There has been much made of the ‘coming out’ recently of the US NFL player Carl Nassib. His revelation and simultaneous public donation of thousands of dollars to an LGBTQ+ youth charity cited across the world’s media as a turning point for men.
Just wait a minute. It is the decades of men who were deemed camp, effeminate, flamboyant, fey, limp-wristed, queer, in-drag, who dug the foundations that Carl Nassib’s daisy is now frolicking in, not to mention the trans and lesbian communities who are essential components of that historical route.
I do not wish to undo or dismantle Mr Nassib’s personal journey. I will not, however, allow without a fight or at least a screaming match, the heteronormative sports world and other seemingly machismo ‘gay’ individuals to smack the queer boys and girls of yesteryear out of the way while they tear over the finish line to snatch the prize.
Remember the years when you had to be a half-naked gay teasing straight boy to get on the cover of Attitude magazine? Or a gay boy who looked like one? Not in 2021 sugar tits. Get back in your locker and ask us to let you out when we’re ready. I wonder who his elders are?
Any Pride ‘events’ this year are on a much smaller scale than many of us have become used to. I welcome this forced change. A few years ago, another gay man of a similar age shared with me how much more he enjoyed Trans Pride as it reminded him of what mattered ‘back in the day’ when we knew what it was all for.

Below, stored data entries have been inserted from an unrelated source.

-- ==== Sys2Proof/Machine/Blocks.lean ====
section
/-! DEFINITION. Enabling, fencing, returning and resetting every block (R94 to R109): the moves of the enable state machine with
what each unit does on the way (R105, R586 to R591), and the registers that count live units (R91). -/

namespace Sys2Proof.Machine

/-- The block and instance that a page of the control window belongs to: every page of an instance shows its header (R88). -/
def headerAt (page : Nat) : Option (Blk × Nat) :=
  match blkAt (page * 0x1000) with
  | some (b, i, _) => if page * 0x1000 < doorbellBase then some (b, i) else none
  | none => none

/-- A block whose FENCEABLE is 1: fence and return requests act on it (R94). -/
def fenceable (b : Blk) : Bool := (blkRow b).fenceable

/-! ## Live units (R91) -/

/-- Instances of a block that are present and not FENCED. -/
def State.liveCount (s : State) (b : Blk) : Nat := ((List.range (blkRow b).count).filter fun i => s.live b i).length

/-- DEV_PART (R91); STEPPING is not given and reads 0. [DESIGN CHOICE, log entry 13] -/
def State.devPart (s : State) : Nat :=
  s.part.dramStacks + s.part.ioDies * 2 ^ 4 + s.part.grade * 2 ^ 8 + b2n (decide (s.part.fused ≠ 0)) * 2 ^ 12

/-- DEV_LIVE (R91). -/
def State.devLive (s : State) : Nat :=
  s.liveCount .core % 128 + s.liveCount .cluster * 2 ^ 8 + s.liveCount .dramStack * 2 ^ 12 + s.liveCount .skein * 2 ^ 16 +
  s.liveCount .pipeline * 2 ^ 20 + s.liveCount .link * 2 ^ 28

/-- User capacity of one skein stack in GiB: 64 GiB leave it with each fenced die (R589). -/
def State.skUserGib (s : State) (n : Nat) : Nat := if present s.part .skein n then 1024 - 64 * (mget Skein.dflt s.skeins n).fencedDies.length else 0

/-- SKEIN_LIVE_GIB (R91). -/
def State.skeinLiveGib (s : State) : Nat := ((List.range 2).filter fun n => s.live .skein n).foldl (fun a n => a + s.skUserGib n) 0

/-! ## What units do when they start, stop and fence -/

/-- Objects homed in one unit of a pool. -/
def State.homedIn (s : State) (tier unit : Nat) : List Nat :=
  (s.objs.filter fun e => e.2.used && e.2.homed && decide (e.2.tier = tier ∧ locUnit tier e.2.loc = unit)).map (·.1)

/-- Fencing a core or a cluster takes every object homed in it to the next tier, pins and ages kept (R586): from a core to its
cluster's ground buffer, or on to T2 where that has no room. [DEDUCED, log entry 17] -/
def State.evacuate (s : State) (tier unit : Nat) : State :=
  (s.homedIn tier unit).foldl (fun (s : State) k =>
    let o := s.obj k
    let up := decide (tier = 0) && decide (o.bytes ≤ s.freeRoom (oHoop k) 1 (unit / 8)) && s.live .cluster (unit / 8)
    let s := s.retire k (oHoop k) o.tier unit o.bytes
    let s := if up then s else s.dramTraffic true 0 [(0, o.bytes)]
    s.setObj k (if up then { o with tier := 1, loc := unit / 8 } else { o with tier := 2, loc := 0 })) s

/-- Moves into a unit that goes out of service are killed with the commands that ask for them. [DEDUCED, log entry 16] -/
def State.killMovesTo (s : State) (tier unit : Nat) : State :=
  let mine := s.moves.filter fun m => decide (m.tier = tier ∧ m.loc = unit)
  let s := s.blockKill fun f => mine.any fun m => decide (m.kind = .command f.id)
  (s.moves.filter fun m => decide (m.tier = tier ∧ m.loc = unit)).foldl (fun (s : State) m => s.abandonMove m) s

I hope the elders at these smaller gatherings in 2021 are afforded not only the kindness they deserve, but the ears of the young who defy definition with a multitude of definitions of their own. The frustrations, irritations and disagreements of today are only under discussion at all because of all that went before. Engage it, embrace it, and know it. Our shared history can only ever be described as a continuum.